13 Commonly Used Fish Idioms – Part 2
1. To have the memory of a goldfish
Figurative meaning: To have a very poor memory; to forget quickly.
Literal meaning: This phrase alludes to the idea that goldfish have very short memories.
Example: “He’s always forgetting my birthday. I swear he has the memory of a goldfish!”
Other forms: To have a goldfish’s memory
2. A red herring
Figurative meaning: A piece of information or suggestion introduced into an argument in order to draw attention away from the real facts of the situation.
Literal meaning: A red herring is a kind of fish that smells very strong when smoked and was once used to mislead hunting dogs and put them off the scent by dragging it across the trail.
Example: “The police were following a red herring, but now they’re on the right track.
3. A small fry
Figurative meaning: Unimportant people.
Literal meaning: A small fry is a newly hatched fish. So, in terms of fishing catching small fry is unimportant, when you’re actually after the big fish.
Example: “The police thing arresting drug addicts is small fry. They’re chasing the large-scale drug dealers!”
4. A big fish
Figurative meaning: A boss or a leader (often related to criminal organisations).
Literal meaning: This phrase alludes to the idea that large fish are in charge and boss smaller fish around, i.e. sharks.
Example: “The police weren’t interested in arresting small fry drug addicts, and instead wanted to catch the big fish drug dealers.
5. There are plenty of other fish in the sea
Figurative meaning: There are plenty of other choices. (Mostly used to refer to people).
Literal meaning: This phrase alludes to the fact that if you have or catch a fish that you’re not happy with don’t worry because there are plenty of other fish in the sea.
Example: “Her boyfriend broke up with her last week, but I told her, “Don’t worry. There are plenty of other fish in the see.”
6. A different kettle of fish
Figurative meaning: A very different matter or issue from the one previously mentioned.

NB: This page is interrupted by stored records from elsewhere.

/-- The k-th of the 8 reads that a walk has outstanding returns, unless it has: the walk with its line, and how it stands
then (R349). -/
def State.walkReturn (s : State) (c k : Nat) (w : Walk) : WalkEnd × State :=
  let i := w.nextLine + k
  if s.tableLines c ≤ i || (w.got.lookup i).isSome then (s.walkOn c 9 w, s)
  else
    let r := s.tableLine c i
    (r.2.walkOn c 9 { w with got := (i, r.1) :: w.got }, r.2)

end Sys2Proof.Machine
end

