-- ==== Sys2Proof/Machine/Flags.lean ====
section
/-! DEFINITION. Status words: the layouts of the words that instructions and control-space reads return
about pipes, rings, streams, copy channels, barriers, signals and first offenders. -/

namespace Sys2Proof.Machine

open Sys2Proof

/-! ## Pipes (R113, R116) -/

/-- Committed words of a pipe. -/
def rxAvail (l : List PipeWord) : Nat := (l.filter (·.committed)).length
/-- Words of the open message of a pipe. -/
def txOpen (l : List PipeWord) : Nat := (l.filter fun w => !w.committed).length
/-- Words left of the oldest committed message. -/
def rxLeft (l : List PipeWord) : Nat :=
  match (l.filter (·.committed)).findIdx? (·.last) with
  | some i => i + 1
  | none => 0

/-- The PTST status word for the pipes to and from a peer. -/
def ptstWord (tx rx : List PipeWord) : Word :=
  let sealedRx := match rx.filter (·.committed) with
    | w :: _ => w.tag.sealed
    | [] => false
  BitVec.ofNat 64 (65536 * bit sealedRx + txOpen tx * 4096 + (8 - tx.length) * 256 + rxLeft rx * 16 + rxAvail rx)

/-! ## Rings (R165, R167) -/

/-- The ring status word of a ring whose fields agree, from its size and the states of the slots at TAIL
and HEAD; an empty ring of size zero has state 0 in both (R167; log entry 16, DEDUCED). -/
def ringWord (size tailSt headSt : Nat) (done : Bool) : Word :=
  BitVec.ofNat 64 (1024 * tailSt + headSt * 256 + bit done * 16 + bit (size == 0) * 8 + bit (tailSt != 0) * 4 +
    bit (headSt != 2) * 2 + 1)

/-! ## First offenders (ch. 4, R452) -/

/-- FOE_INFO of a core. -/
def Foe.info (e : Foe) : Word :=
  BitVec.ofNat 64 (e.kind * 256 + bit e.level * 64 + bit e.world * 32 + e.issuer * 2 + bit e.valid)

/-! ## Streams (R282) -/

/-- The word that CRD returns: ISSUED in [63:32], DONE in [31:0]. -/
def streamWord (th : Thread) (k : Nat) : Word :=
  (Map.get 0 th.issued k : BitVec 32) ++ (Map.get 0 th.done k : BitVec 32)

end Sys2Proof.Machine
end

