-- ==== Sys2Proof/Machine/Vector.lean ====
section
/-! DEFINITION. The vector unit (R235-R245): register instructions, conversions, reductions, and the
memory instructions of the stream engine. -/

namespace Sys2Proof

open Sys2Proof.Machine

/-! ## Element types (R235) -/

def EType.bits : EType → Nat
  | .nf4 => 4
  | .nf6 | .nf8 | .nw8 | .i8 => 8
  | .nf16 | .i16 => 16
  | .nf32 | .i32 => 32
  | .i64 => 64

/-- Format of a floating-point type, none for an integer. -/
def EType.fmt : EType → Option Fmt
  | .nf4 => some Machine.nf4
  | .nf6 => some Machine.nf6
  | .nf8 => some Machine.nf8
  | .nw8 => some Machine.nw8
  | .nf16 => some Machine.nf16
  | .nf32 => some Machine.nf32
  | _ => none

def EType.isInt (et : EType) : Bool := et.fmt.isNone
def EType.isWide (et : EType) : Bool := et == .nf16 || et == .nf32

/-- Accepted by the register instructions that take "all" types: NF16, NF32 and the integers. -/
def EType.isAll (et : EType) : Bool := et.isInt || et.isWide

/-- Lanes of a register. -/
def EType.lanes (et : EType) : Nat := 512 / et.bits

/-- Bytes of an element, 1 for NF4. -/
def EType.bytes (et : EType) : Nat := (et.bits + 7) / 8

/-- Types of gathers and scatters: one byte or more, and not I64. -/
def EType.gathers (et : EType) : Bool := et != .nf4 && et != .i64

end Sys2Proof

namespace Sys2Proof.Machine

open Sys2Proof

/-- Lane i of a register, raw. -/
def laneOf (et : EType) (v : Line) (i : Nat) : Nat := (v.toNat >>> (et.bits * i)) % 2 ^ et.bits

/-- A register from its lanes. -/
def lanesLine (et : EType) (f : Nat → Nat) : Line := BitVec.ofNat 512 (packBits et.bits ((List.range et.lanes).map f))

/-- Value of a floating-point element; NF6 ignores bits [7:6]. -/
def floatVal (et : EType) (raw : Nat) : Val :=
  match et.fmt with
  | some f => f.decode (if et = .nf6 then raw % 64 else raw)
  | none => .nan

/-- Integer of an element, unsigned if u. -/
def intVal (et : EType) (u : Bool) (raw : Nat) : Int := if u then raw else sext et.bits raw

/-- Raw element of an integer. -/
def rawInt (et : EType) (z : Int) : Nat := (z % (2 : Int) ^ et.bits).toNat

/-- Raw element of a value, rounded to nearest even. -/
def rawFloat (et : EType) (v : Val) : Nat :=
  match et.fmt with
  | some f => f.encode .even v
  | none => 0

/-! ## Lane operations (R236, R238-R240) -/

/-- Sum, difference, product or fused product of lanes, with the open sign of an exact zero (R239; log
entry 17, DESIGN CHOICE). -/
def laneAdd (et : EType) (a b : Nat) : Nat :=
  if et.isInt then (a + b) % 2 ^ et.bits
  else rawFloat et (((floatVal et a).add (floatVal et b)).openZero a b 0)

def laneSub (et : EType) (a b : Nat) : Nat :=
  if et.isInt then (a + 2 ^ et.bits - b % 2 ^ et.bits) % 2 ^ et.bits
  else rawFloat et (((floatVal et a).add (floatVal et b).neg).openZero a b 1)

def laneMul (et : EType) (a b : Nat) : Nat :=
  if et.isInt then (a * b) % 2 ^ et.bits
  else rawFloat et (((floatVal et a).mul (floatVal et b)).openZero a b 2)

def laneFma (et : EType) (a b c : Nat) : Nat :=
  if et.isInt then (a * b + c) % 2 ^ et.bits
  else rawFloat et ((((floatVal et a).mul (floatVal et b)).add (floatVal et c)).openZero (a * 2 ^ et.bits + b) c 3)

/-- VMAX: for floats R228. -/
def laneMax (et : EType) (u : Bool) (a b : Nat) : Nat :=
  if et.isInt then (if intVal et u a < intVal et u b then b else a)
  else rawFloat et ((floatVal et a).max (floatVal et b))

def laneMin (et : EType) (u : Bool) (a b : Nat) : Nat :=
  if et.isInt then (if intVal et u b < intVal et u a then b else a)
  else rawFloat et ((floatVal et a).min (floatVal et b))

/-- Shift amount: the low log2(w) bits of the lane. -/
def laneShl (et : EType) (a b : Nat) : Nat := (a <<< (b % et.bits)) % 2 ^ et.bits
def laneShr (et : EType) (u : Bool) (a b : Nat) : Nat := rawInt et (intVal et u a >>> (b % et.bits))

Literal meaning: This phrase’s origin dates back to the early 1700s and the literal meaning that it originated is uncertain. Maybe think of it in that if you’re out fishing and you put the fish you’ve caught in a kettle, every kettle of fish you collect is likely to be different from the last one.
Example: “Compared to car racing, horse racing is a completely different kettle of fish.”

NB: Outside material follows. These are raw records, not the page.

-- ==== Sys2Proof/Machine/Debug.lean ====
section
/-! DEFINITION. Thread debug (R461-R466): stop, resume, step, BRK, and the items of a stopped thread. -/

namespace Sys2Proof.Machine

open Sys2Proof

/-! ## Stop, resume, step (R461-R464) -/

/-- The thread is stopped, with REASON. -/
def Thread.stop (th : Thread) (reason : Nat) : Thread := { th with stopped := true, stopReq := false, step := 0, reason }

/-- A STOP that was asked for takes effect, at the next boundary or progress point; `pos` is the point reached in
a started long instruction. -/
def State.stopNow (s : State) (t : Tid) (pos : Nat) : State :=
  match s.leave t pos with
  | none => s
  | some l => l.s.modThr t fun th => th.stop 1

/-- Address of a debug register of thread t. -/
def dbgAddr (t : Tid) (r : Nat) : Nat := 0xF001000000000 + 0x2000 * coreOf t + 0x100 * tnum t + r

/-- STOP (R461). -/
def State.dbgStop (s : State) (t : Tid) : State :=
  if (s.thr t).stopped || (s.core (coreOf t)).member.isNone then s
  else
    let d := s.draw
    (d.2.modThr t fun th => { th with stopReq := true }).stopNow t (d.1.toNat % 65536)

/-- RESUME (R461). -/
def Thread.resume (th : Thread) : Thread := if th.stopped then { th with stopped := false, reason := 0, step := 0, ran := true } else th

/-- STEP (R462). -/
def State.dbgStep (s : State) (acc : Accessor) (t : Tid) : State :=
  let th := s.thr t
  if !th.stopped then s
  else if th.world then s.refuseAccessor acc (dbgAddr t 0)
  else s.setThr t { th with step := 1 }

def execDbgStop (t : Tid) (s : State) : Out State := clocked s (s.dbgStop t)
def execDbgResume (t : Tid) (s : State) : Out State := clocked s (s.modThr t Thread.resume)
def execDbgStep (t : Tid) (s : State) : Out State := clocked s (s.dbgStep .debug t)

/-- The stepped instruction has retired, or has blocked and is left without effect, or an entry has been performed. -/
def State.stepStop (s : State) (t : Tid) : State :=
  let th := s.thr t
  if th.stopped && th.step == 2 then
    if th.long.isSome then s
    else
      match s.leave t 0 with
      | none => s
      | some l => l.s.modThr t fun th => th.stop 2
  else if th.stopReq then
    let d := s.draw
    d.2.stopNow t (d.1.toNat % 65536)
  else s

def execStepStop (t : Tid) (s : State) : Out State := clocked s (s.stepStop t)

/-- BRK (R463): PC is past it when it stops the thread (log entry 45, DEDUCED). -/
def execBrk (t : Tid) (s : State) : Out State :=
  issue s t [] fun s =>
    let th := s.thr t
    if !th.world && th.brkStop then (s.past t 4).modThr t fun th => th.stop 3
    else s.raiseAt t causeBrk 0 false 0 (pcOf (th.pc + 4))

/-- A write of DBG_CTRL: more than one of STOP, RESUME, STEP and TRESET is refused (R461). -/
def State.dbgCtrl (s : State) (acc : Accessor) (t : Tid) (v : Word) : State :=
  let cmds := field v 0 4
  let put (s : State) : State := s.modThr t fun th => { th with brkStop := v.getLsbD 8 }
  match cmds with
  | 0 => put s
  | 1 => (put s).dbgStop t
  | 2 => (put s).modThr t Thread.resume
  | 4 => if (s.thr t).stopped && (s.thr t).world then s.refuseAccessor acc (dbgAddr t 0) else (put s).dbgStep acc t
  | 8 => (put s).tresetGo t
  | _ => s.refuseAccessor acc (dbgAddr t 0)

def Thread.dbgCtrlWord (th : Thread) : Word := BitVec.ofNat 64 (bit th.brkStop * 256)
def Thread.dbgStat (th : Thread) : Word := BitVec.ofNat 64 (th.reason * 16 + bit th.world * 2 + bit th.stopped)

/-! ## Items (R464-R466) -/

/-- Fields of DBG_SEL. -/
def selMask : Word := 0xFFFFF3

/-- Word w of a line. -/
def lineWord (l : Line) (w : Nat) : Word := BitVec.ofNat 64 (lineNat l (8 * w) 8)

/-- Register r as a register number. -/
def regOf (r : Nat) : Reg := ⟨r % 32, by omega⟩

/-- Item `i` of a class of thread t (R465). -/
def State.dbgItem (s : State) (t : Tid) (cls i : Nat) : Word :=
  let th := s.thr t
  match cls with
  | 0 => if i < 32 then th.greg (regOf i) else 0
  | 1 => if i = 0 then th.pc else if i = 1 then th.status else if i = 2 then BitVec.ofNat 64 th.rsp else 0
  | 2 => if i < 8 then th.pgreg i else 0
  | 3 => if i < 256 then lineWord (th.vreg (regOf (i / 8))) (i % 8) else 0
  | 4 => if i < 16 then s.readEntry t i else 0
  | 5 =>
    match i with
    | 0 => th.tshape
    | 1 => th.tstart
    | 2 => th.tstate
    | 3 => th.vpos
    | 4 => th.vacc
    | 5 => th.seedO.getD (BitVec.ofNat 64 t)
    | 6 => th.ctrO
    | _ => 0
  | 6 =>
    let x := th.opnd (i / 512 == 1)
    if 1024 ≤ i ∨ x.tag.sealed then 0 else lineWord (Map.get 0 x.data (i % 512 / 8)) (i % 8)
  | 7 =>
    let x := th.acc (i / 4096)
    if 8192 ≤ i ∨ x.tag.sealed then 0 else (Map.get 0 x.data (i % 4096)).setWidth 64
  | 8 =>
    let c := s.core (coreOf t)
    let k := tnum t
    if i < 32 then
      match (c.pipe k (i / 8))[i % 8]? with
      | none => 0
      | some w => if w.tag.sealed then 0 else w.data
    else if i < 36 ∧ i - 32 ≠ k then ptstWord (c.pipe k (i - 32)) (c.pipe (i - 32) k)
    else 0
  | _ => 0

/-- A write of item `i`, by a writer that holds O.s (R136, R465). -/
def State.dbgPut (s : State) (acc : Accessor) (t : Tid) (cls i : Nat) (v : Word) : State :=
  match cls with
  | 0 => if i < 32 then s.setG t (regOf i) v else s
  | 1 =>
    if i = 0 then s.modThr t fun th => { th with pc := pcOf v }
    else if i = 2 then s.modThr t fun th => { th with rsp := min v.toNat 2048 }
    else s
  | 2 => if i < 8 then s.modThr t fun th => { th with pg := Map.set 0 th.pg i (pageOf v) } else s
  | 3 =>
    if i < 256 then
      let r := regOf (i / 8)
      s.setV t r (lineSet ((s.thr t).vreg r) (8 * (i % 8)) 8 v.toNat)
    else s
  | 4 =>
    if i < 16 then
      let s' := s.writeEntry t i v false true 0
      if i = 2 ∧ clampKept v false true 0 then s'.refuseAccessor acc (dbgAddr t 0x408) else s'
    else s
  | _ => s

/-- The thread, class and index that DBG_SEL of core n selects. -/
def State.selected (s : State) (n : Nat) : Tid × Nat × Nat :=
  let v := Map.get 0 s.dbgSel n
  (4 * n + field v 0 2, field v 4 4, field v 8 16)

/-- Address of DBG_DATA of core n. -/
def dbgDataAddr (n : Nat) : Nat := 0xF001000000408 + 0x2000 * n

/-- A read of DBG_DATA (R466). -/
def State.dbgRead (s : State) (acc : Accessor) (n : Nat) : Word × State :=
  let x := s.selected n
  let th := s.thr x.1
  if !th.stopped then (0, s.refuseAccessor acc (dbgDataAddr n))
  else if th.world then (0, s)
  else (s.dbgItem x.1 x.2.1 x.2.2, s)

/-- A write of DBG_DATA (R466). -/
def State.dbgWrite (s : State) (acc : Accessor) (n : Nat) (v : Word) : State :=
  let x := s.selected n
  let th := s.thr x.1
  if !th.stopped then s.refuseAccessor acc (dbgDataAddr n)
  else if th.world then s
  else s.dbgPut acc x.1 x.2.1 x.2.2 v

def execDbgDataAccess (core : Nat) (write : Bool) (data : Word) (s : State) : Out State :=
  clocked s (if s.member.cores ≤ core then s
  else if write then s.dbgWrite .debug core data
  else
    let r := s.dbgRead .debug core
    { r.2 with dbgData := r.1 })

end Sys2Proof.Machine
end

Other forms: Another kettle of fish.
7. Off the hook
Figurative meaning: Relieved of one’s duty, burden, responsibility, or pressure.
Literal meaning: This phrase alludes to a fish getting out of trouble by getting off a fishing hook he was caught on.
Example: “The police officer said this time you’re off the hook and don’t have to pay the speeding fine.”
8. To open a can of worms
Figurative meaning: To create a situation that will be unpleasant or cause a lot of trouble.
Literal meaning: This phrase alludes to how fisherman used to buy cans of live worms as bait when they went fishing. If they opened the can of worms and left it unattended for a time the worms would start coming out and escaping causing a problem for the fisherman.
Example: “When the US forces invaded Iraq they opened a huge can of worms.”
9. Hook, line and sinker
Figurative meaning: A situation where someone accepts or believes something straight away without a second thought.
Literal meaning: This phrase alludes to the idea that a fish has been so intent on swallowing the bait that they have also swallowed the fishing line and the sinker as well.
Example: “The conman’s story was so convincing his victims swallowed the lie hook, line, and sinker.”
Other forms: To swallow something hook, line, and sinker.
10. To be hooked on something
- To be addicted to a drug or something similar.
- To be very enthusiastic or supportive of something, e.g. a sport.
Literal meaning: This phrase alludes to the idea that when a fish takes a bait it gets hooked on the hook and can’t escape.
- “Shortly after he started using heroin he became hooked on it.”
- “He is totally hooked on Australia rules footy! He watches every match on TV.”
11. To reel someone in
Figurative meaning: To attract someone or something.
Literal meaning: This phrase alludes to how fishermen reel in fish that get caught on their fishing lines.
Example: “I can tell Anna has a crush on me. Now all I have to do is reel her in!”
12. To hit a snag
Figurative meaning: To run into an unexpected problem or difficulty.
Literal meaning: This phrase alludes to when a fisherman’s hook is caught on a snag, e.g. a log or a rock under water, and he can’t reel in his line. Obviously, if you’re trying to fish then getting snagged can be a big problem.
Example: “We’ve hit a bit of a snag with the building project when we ran out of funding.”
13. Packed in like sardines
Figurative meaning: To squeeze in as many things or people as possible.
Literal meaning: This phrase alludes to the way in which sardines are packed into tin cans, squeezed in tightly against one another.
Example: “The bus had so many people on it they were packed in like sardines.”
Other forms: To pack something or someone in like sardines.